Meanwhile, Animal Politico features a column by Sonja Wolf, a researcher with the Mexico City-based Institute for Security and Democracy (Insyde). Wolf takes a critical eye at a Mexico’s new comprehensive approach towards migration, launched earlier this year, noting that it suffers from a lack of funding and serious logistical flaws.

News Briefs
  • The L.A. Times reports on a conflict over water resources on the outskirts of Mexico City, noting that poor residents’ fears of having their water source diverted towards wealthier areas mirror widespread distrust that many Mexicans harbor towards the government and economic elites.
  • Lawmakers in the Brazilian state of São Paulo on Thursday passed a law prohibiting the use of masks during protests, amid concerns that it encouraged vandalism and confrontational black-bloc-style tactics against police, Globo reports. News site Ponte notes that similar laws have also passed in Minas Gerais and Rio de Janeiro states, measures which human rights groups like Conectas have claimed infringe on the right to protest.
  • The New York Times’ Simon Romero looks at how the response by some Brazilians to the injury of star soccer player Neymar in Friday’s game against Colombia, the result of a knee to the back by Afro-Colombian player Juan Camilo Zuñiga, illustrates persistent racism in the country.
  • The Nicaraguan government and the Chinese firm behind plans to build a rival to the Panama canal unveiled the proposed route of the canal yesterday, and announced that the project will break ground later this year. However, environmentalist critics of the plan claim that it could threaten Lake Nicaragua, the largest freshwater lake in Central America.
  • McClatchy features a skeptical take on Mexico’s telecommunications law, noting that while an initial law passed last year was billed as a blow to the country’s media monopolies, the debate over accompanying legislation has been marked by intensive lobbying efforts by major media conglomerates.

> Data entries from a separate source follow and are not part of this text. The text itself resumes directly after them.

-- ==== Sys2Proof/Safety.lean ====
section
/-!
DEFINITION. What claims call a safe run: the canonical form of host memory, states whose every step goes on, and the
conditions in which a command commits.
-/
namespace Sys2Proof.Safety

open Sys2Proof.Machine

/-- The model's invariant of R371 and log 6: host memory is in canonical form. -/
def Inv (s : State) : Prop := Memory.wf s.hostMem = true

/-- The next step neither faults nor is refused. -/
def GoesOn (s : State) : Prop := ∃ t, step s = .next t

/-- A state that steps reach from another. -/
inductive Reaches : State → State → Prop where
  | refl (s : State) : Reaches s s
  | tail {s t u : State} (h : Reaches s t) (k : step t = .next u) : Reaches s u

/-- A safe run: every state that steps reach goes on. -/
def Safe (s : State) : Prop := ∀ t, Reaches s t → GoesOn t

/-- Rows of the always-on domain, the supplies and the test access port, which act while the other blocks are held in reset
(R30, R46, R57, R414 to R417, R425 to R428, R435). -/
def alwaysOn : Instr → Bool
  | .perstAssert | .perstRelease _ | .vstbyValid | .vstbyLoss | .vmainValid | .vmainLow | .mainRailsOn _ | .railGroupReady
  | .phaseShed _ _ | .loopB _ | .railFault _ _ _ | .telemetryUpdate _ | .thermTrip | .tripHoldoffEnd | .mainInhibit _
  | .mgCauseClear _ | .mgWrite _ | .mgRead _ | .standbyMating _ | .cartridgeInsert _ | .cartridgeRemove _ | .tckEdge _ _
  | .trstAssert => true
  | _ => false

/-- Rows that an access of the host makes, through configuration space or a BAR (R46, R339, R341, R343, R346). -/
def hostAccess : Instr → Bool
  | .busMasterEnable | .busMasterDisable | .flr | .qpEnable _ _ | .qpDisable _ _ | .sqTail _ _ _ | .cqHead _ _ _ | .evqEnable _
  | .evqHead _ _ | .badAccess _ | .apply _ | .urgentStop _ | .marginClr _ | .deadClr _ _ | .tsNowRead _ | .lowHalfRead _
  | .highHalfRead _ | .registerWrite _ _ _ | .evtMapWrite _ _ _ | .bandTableWrite _ _ _ | .diagnosticWindowWrite _ _ _
  | .consumed _ _ => true
  | _ => false

/-- The descriptor `g` of queue pair `n`, with opcode `op`, commits now (R350, R351): the blocks run, the control complex commits
commands (R375, R376, R409, R412), the boot stage is not RESCUE (R410), no restore runs (R477), the queue pair is RUNNING, and
`g` is its oldest uncommitted descriptor, with its FENCE satisfied. -/
structure Commits (n : Fin 64) (op : Nat) (g : Fetched) (s : State) : Prop where
  runs : live s = true
  goes : committing s = true
  main : (s.boot.stage == .rescue) = false
  rest : s.cfg.restoring = false
  pair : s.hif.qps[n].state = .running
  first : nextCommit s.hif.qps[n] = some g
  code : g.opcode.toNat = op

/-- The origin of a queue command and its opcode (R356). -/
def queueOp : Instr → Option (Origin × Nat)
  | .nop o => some (o, 0x0001)
  | .tagStatus o => some (o, 0x0002)
  | .setMemory o => some (o, 0x0010)
  | .setTu o _ => some (o, 0x0011)
  | .setAs o _ => some (o, 0x0012)
  | .setRed o _ => some (o, 0x0013)
  | .setDdc o _ _ => some (o, 0x0014)
  | .setFelt o _ => some (o, 0x0015)
  | .setMask o _ => some (o, 0x0016)
  | .setService o _ => some (o, 0x0017)
  | .setBrim o _ => some (o, 0x0018)
  | .arm o => some (o, 0x0020)
  | .stop o => some (o, 0x0021)
  | .force o => some (o, 0x0022)
  | .retroCapture o => some (o, 0x0023)
  | .epochSet o => some (o, 0x0024)
  | .timerSet o => some (o, 0x0025)
  | .timerRead o => some (o, 0x0026)
  | .bake o => some (o, 0x0030)
  | .readSegments o => some (o, 0x0031)
  | .readIndex o => some (o, 0x0032)
  | .streamOpen o => some (o, 0x0033)
  | .streamClose o => some (o, 0x0034)
  | .cfgSave o => some (o, 0x0040)
  | .cfgLoad o => some (o, 0x0041)
  | .updDownload o _ => some (o, 0x0050)
  | .updVerify o => some (o, 0x0051)
  | .updActivate o => some (o, 0x0052)
  | .updConfirm o => some (o, 0x0053)
  | .updAbort o => some (o, 0x0054)
  | .accChallenge o => some (o, 0x0060)
  | .accRespond o => some (o, 0x0061)
  | .accPassword o _ => some (o, 0x0062)
  | .accSetPassword o _ => some (o, 0x0063)
  | .accClose o => some (o, 0x0064)
  | _ => none

/-- The call of a command that a queue pair's descriptor spells, with the bytes at its PARAM_ADDR. -/
def callOf (g : Fetched) (block : List Byte) : Call := { desc := g.desc, block := block, restore := false }

/-- A queue command has committed with SUCCESS (R350 to R353): `s'` is the state its effect leaves, in which the setting joins those
in force where it is one (R471), and its completion carries `result`. -/
def succeeds (n : Fin 64) (g : Fetched) (op : Nat) (block result : List Byte) (s' : State) : State :=
  finish n g.tag stSuccess 0 result (noteSetting op g.desc block s')

/-- A queue command has committed and its completion waits for the transfer `x` (R350): its descriptor stays fetched, committed, with
the RESULT it will report. -/
def starts (n : Fin 64) (g : Fetched) (op : Nat) (block : List Byte) (x : Xfer) (result : List Byte) (s' : State) : State :=
  updQp n (fun q => setTag g.tag (fun e => { e with state := .committed })
    { q with fetched := q.fetched.map fun h =>
        if h.tag == g.tag then { h with committed := true, xfer := some x, result := result } else h })
    (noteSetting op g.desc block s')

/-- A queue command has been refused (R353): nothing but its completion, with a status other than SUCCESS. -/
def refuses (n : Fin 64) (g : Fetched) (status detail : Nat) (s : State) : State := finish n g.tag status detail [] s

/-- A state that differs from another at most in its event sources and free-value counter. -/
def Quiet (s t : State) : Prop :=
  t = { s with freeCtr := t.freeCtr, hif := { s.hif with ev := { s.hif.ev with src := t.hif.ev.src } } }

/-! ### What the spec requires of the default filters, whose coefficients it does not give (R246, R251; log 47) -/

/-- The response of a chain's filters to a single sample of one LSB (R245), NCO and Sifter off. -/
def chainResponse (c : DdcCfg) (t : Int) : Rat :=
  (weighted 96 (firTap c) fun k => cascade c.preset (fun t => if t = 0 then (1, 0) else (0, 0)) (t - k * (presetD c.preset / 2 : Nat))).1

/-- Noise gain of a preset in units of 0.01 dB (R246). -/
def noiseGain (p : Nat) : Int := [-678, -1280, -1882, -2484, -3086, -3688].getD p 0

/-- The constants of the default chains are those of a device that meets R251 and the noise gain of R246: with frequencies in units of the
output rate, the passband up to 0.4 stays within 0.01 dB, CIC droop included; the FIR attenuates by 90 dB from 0.6 on; and everything that
folds into the band up to 0.4 is 90 dB down. A claim about the quality of an output takes this as its premise. -/
def DefaultFilters : Prop :=
  ∀ c : DdcCfg, c.user = false → c.preset ≤ 5 →
    let d := presetD c.preset
    let power := fun ν : ℝ =>
      (∑ t ∈ Finset.range (60 * d), (chainResponse c t : ℝ) * Real.cos (2 * Real.pi * ν * t / d)) ^ 2
        + (∑ t ∈ Finset.range (60 * d), (chainResponse c t : ℝ) * Real.sin (2 * Real.pi * ν * t / d)) ^ 2
    let firPower := fun ν : ℝ =>
      (∑ k ∈ Finset.range 96, (firTap c k : ℝ) * Real.cos (Real.pi * ν * k)) ^ 2
        + (∑ k ∈ Finset.range 96, (firTap c k : ℝ) * Real.sin (Real.pi * ν * k)) ^ 2
    (∀ ν : ℝ, |ν| ≤ 2 / 5 → (10 : ℝ) ^ (-(1 / 1000) : ℝ) ≤ power ν ∧ power ν ≤ (10 : ℝ) ^ (1 / 1000 : ℝ)) ∧
    (∀ ν : ℝ, 3 / 5 ≤ ν → ν ≤ 1 → firPower ν ≤ (10 : ℝ) ^ (-9 : ℝ)) ∧
    (∀ ν : ℝ, 3 / 5 ≤ ν → ν ≤ d / 2 → (∃ k : ℤ, |ν - k| ≤ 2 / 5) → power ν ≤ (10 : ℝ) ^ (-9 : ℝ)) ∧
    (10 : ℝ) ^ (((noiseGain c.preset : ℝ) / 100 - 1 / 200) / 10) ≤ ∑ t ∈ Finset.range (60 * d), (chainResponse c t : ℝ) ^ 2 ∧
    ∑ t ∈ Finset.range (60 * d), (chainResponse c t : ℝ) ^ 2 ≤ (10 : ℝ) ^ (((noiseGain c.preset : ℝ) / 100 + 1 / 200) / 10)

end Sys2Proof.Safety
end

Some lawmakers, especially in the opposition, have accused the ruling PRI of making arrangements with media giant Televisa to protect its interests.

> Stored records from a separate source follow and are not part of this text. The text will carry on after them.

-- ==== Sys2Proof/Certificates/Slice0/Obligations.lean ====
section
/-!
DEFINITION. The statements for the provers, family by family of the commands.
-/
open Sys2Proof Sys2Proof.Machine

/-! ### The step and its outcomes -/

/-- The queue is first in, first out: a step runs the command at its front on the state with the queue's rest. -/
def Obligations.StepRunsTheFrontCommand : Prop :=
  ∀ (c : Instr) (cs : List Instr) (s : State),
    step { s with pending := c :: cs } = exec c { s with pending := cs }

/-- With nothing queued the block idles for one cycle of 40 ns of the always-on clock (R30, R46); that an empty queue stands for
such a cycle is the model's choice (log 2). -/
def Obligations.EmptyQueueIdlesOneCycle : Prop :=
  ∀ s : State, s.pending = [] →
    step s = .next { s with aoCycles := s.aoCycles + 1 }

/-- Every well-formed command completes with a next state, in every state; a command whose operands the hardware cannot receive
stops with the named fault and nothing else. No command is refused. -/
def Obligations.WellFormedCommandsComplete : Prop :=
  ∀ (c : Instr) (s : State),
    (WellFormed.instr c = true → ∃ t, exec c s = .next t) ∧
    (∀ f, exec c s = .fault f → f = .illFormed ∧ WellFormed.instr c = false) ∧
    (∀ r, exec c s ≠ .refused r)

/-- A block held in reset, or without power, takes no command (R46): outside the always-on domain, the supplies and the test port,
a command that arrives then changes nothing. Until READY configuration requests get Retry Status and no BAR is reached (R46, R513): an
access of the host then changes nothing either. -/
def Obligations.HeldBlocksTakeNoCommand : Prop :=
  ∀ (c : Instr) (s : State),
    (live s = false → Safety.alwaysOn c = false → exec c s = .next s) ∧
    (s.boot.reached = false → Safety.hostAccess c = true → exec c s = .next s)

/-- Host memory, as the model keeps it, stays in canonical form (log 6): every step from every state keeps it. -/
def Obligations.EveryStepKeepsHostMemoryCanonical : Prop :=
  ∀ s t : State, Safety.Inv s → step s = .next t → Safety.Inv t

/-- Host memory is in canonical form at reset, and nothing is queued. -/
def Obligations.ResetMeetsTheInvariant : Prop :=
  Safety.Inv State.reset ∧ State.reset.pending = [] ∧ live State.reset = true

/-- A byte string written to host memory reads back byte by byte, every other address reads as before, and the canonical form
stays. Addresses count modulo 2^64, so the string is no longer than the address space. -/
def Obligations.HostWritesReadBack : Prop :=
  ∀ (m : List Host.Cell) (addr : Nat) (bytes : List Byte), Memory.wf m = true → bytes.length ≤ 2 ^ 64 →
    Memory.wf (Memory.writeAll m addr bytes) = true ∧
    (∀ i (h : i < bytes.length), Memory.read (Memory.writeAll m addr bytes) ((addr + i) % 2 ^ 64) = bytes[i]) ∧
    (∀ a, (∀ i, i < bytes.length → a ≠ (addr + i) % 2 ^ 64) → Memory.read (Memory.writeAll m addr bytes) a = Memory.read m a)

/-! ### Host interface (chapter 11) -/

/-- SQ_TAIL (R346): a 4-byte write moves the tail of a RUNNING queue pair; a value of 2^SQ_LOG2 or more puts it into ERROR with
ERR_CAUSE 0x02 and raises HIF_QP_ERR; another size, or another state, changes nothing.

CQ_HEAD (R346, R348): a 4-byte write to a RUNNING queue pair releases the completions up to the index written, counted from the
last index released; a value that would release entries not yet written, and a value outside the queue (log 25), are
ignored.

EVQ_HEAD (R346, R369): a 4-byte write of an index inside the ring releases `d` records; with the ring out of overflow nothing
else changes, and in overflow with DMA possible the ring leaves overflow once 512 records are free. A doorbell of another size, or
for more records than have been written, changes nothing.

CONSUMED (R346): an 8-byte write commits at once; a low half is held and the high half commits both; a count between the
present one and the tail is taken, one that would release bytes not yet written is ignored, and another access changes nothing. -/
def Obligations.DoorbellWrites : Prop :=
  (∀ (n : Fin 64) (bytes : Nat) (v : W64) (s : State), reachable s = true →
     (bytes = 4 → s.hif.qps[n].state = .running → v.toNat % 2 ^ 16 < 2 ^ s.hif.qps[n].sqLog2 →
       exec (.sqTail n bytes v) s = .next (updQp n (fun q => { q with sqTail := v.toNat % 2 ^ 16 }) s)) ∧
     (bytes = 4 → s.hif.qps[n].state = .running → 2 ^ s.hif.qps[n].sqLog2 ≤ v.toNat % 2 ^ 16 →
       ∃ t, exec (.sqTail n bytes v) s = .next t ∧ t.hif.qps[n].state = .error ∧ t.hif.qps[n].errCause = 0x02 ∧
         Safety.Quiet (updQp n (fun q => { q with state := .error, errCause := 0x02 }) s) t) ∧
     (bytes ≠ 4 ∨ s.hif.qps[n].state ≠ .running → exec (.sqTail n bytes v) s = .next s)) ∧
  (∀ (n : Fin 64) (v : W64) (s : State) (d : Nat), reachable s = true → s.hif.qps[n].state = .running →
     let q := s.hif.qps[n]
     q.unreleased ≤ 2 ^ q.cqLog2 → q.cqTail < 2 ^ q.cqLog2 →
     (d ≤ q.unreleased → d < 2 ^ q.cqLog2 → v.toNat % 2 ^ 16 = (q.cqTail + 2 ^ q.cqLog2 - q.unreleased + d) % 2 ^ q.cqLog2 →
       exec (.cqHead n 4 v) s = .next (updQp n (fun q => { q with unreleased := q.unreleased - d }) s)) ∧
     (q.unreleased < d → d < 2 ^ q.cqLog2 → v.toNat % 2 ^ 16 = (q.cqTail + 2 ^ q.cqLog2 - q.unreleased + d) % 2 ^ q.cqLog2 →
       exec (.cqHead n 4 v) s = .next s) ∧
     (2 ^ q.cqLog2 ≤ v.toNat % 2 ^ 16 → exec (.cqHead n 4 v) s = .next s)) ∧
  (∀ (bytes : Nat) (v : W64) (s : State) (d : Nat), reachable s = true → s.hif.ev.enable = true → s.hif.ev.log2 ≤ 20 →
     v.toNat % 2 ^ 20 = (s.hif.ev.released.toNat + d) % 2 ^ s.hif.ev.log2 → d < 2 ^ s.hif.ev.log2 →
     let t : State := { s with hif := { s.hif with ev := { s.hif.ev with released := s.hif.ev.released + BitVec.ofNat 32 d } } }
     (bytes = 4 → d ≤ (s.hif.ev.prod - s.hif.ev.released).toNat → s.hif.ev.overflow = false →
       exec (.evqHead bytes v) s = .next t) ∧
     (bytes = 4 → d ≤ (s.hif.ev.prod - s.hif.ev.released).toNat → s.hif.ev.overflow = true → dma s = true →
       512 ≤ evFree t.hif.ev → (∀ src : Fin 256, (s.hif.ev.src[src]).pending = 0) →
       ∃ u, exec (.evqHead bytes v) s = .next u ∧ u.hif.ev.overflow = false ∧
         u = { t with hif := { t.hif with ev := { t.hif.ev with overflow := false } } }) ∧
     (bytes ≠ 4 ∨ (s.hif.ev.prod - s.hif.ev.released).toNat < d → exec (.evqHead bytes v) s = .next s)) ∧
  (∀ (i : Fin 64) (st : Stream) (s : State), reachable s = true → s.hif.streams[i] = some st →
     (∀ v : W64, (v - st.consumed).toNat ≤ (st.tail - st.consumed).toNat →
       exec (.consumed i (.whole v)) s = .next (setStream i (some { st with consumed := v }) s)) ∧
     (∀ v : W64, (st.tail - st.consumed).toNat < (v - st.consumed).toNat → exec (.consumed i (.whole v)) s = .next s) ∧
     (∀ low : W32, exec (.consumed i (.low low)) s = .next (setStream i (some { st with held := some low }) s)) ∧
     (∀ low high : W32, st.held = some low → ((high ++ low : W64) - st.consumed).toNat ≤ (st.tail - st.consumed).toNat →
       exec (.consumed i (.high high)) s = .next (setStream i (some { st with consumed := high ++ low, held := none }) s)) ∧
     exec (.consumed i .other) s = .next s)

  • While Peruvian President Ollanta Humala has defended Interior Minister Daniel Urresti from critics calling for his ouster because of the murder charges against him, a growing number of civil society actors in the country are demanding his resignation.  As Peruvian news site La Mula reports, the list now includes two former members of Peru’s Truth and Reconciliation Commission, Salomon Lerner Febres and Carlos Tapia.
  • While the U.S. and Venezuela exchanging charges d'affaires last week was described by Venezuelan authorities as part of a new effort to improve ties, State Department spokeswoman Jen Psaki told reporters yesterday that the move was not motivated by anything specific and that the U.S. retains “concerns” about accusations made against the U.S. by the Maduro government, BBC Mundo reports.
  • Chilean President Michelle Bachelet announced yesterday that her government intends to challenge the competency of the International Court of Justice to rule on a border dispute claim filed by Bolivia, which is seeking to recover maritime access, according to La Tercera.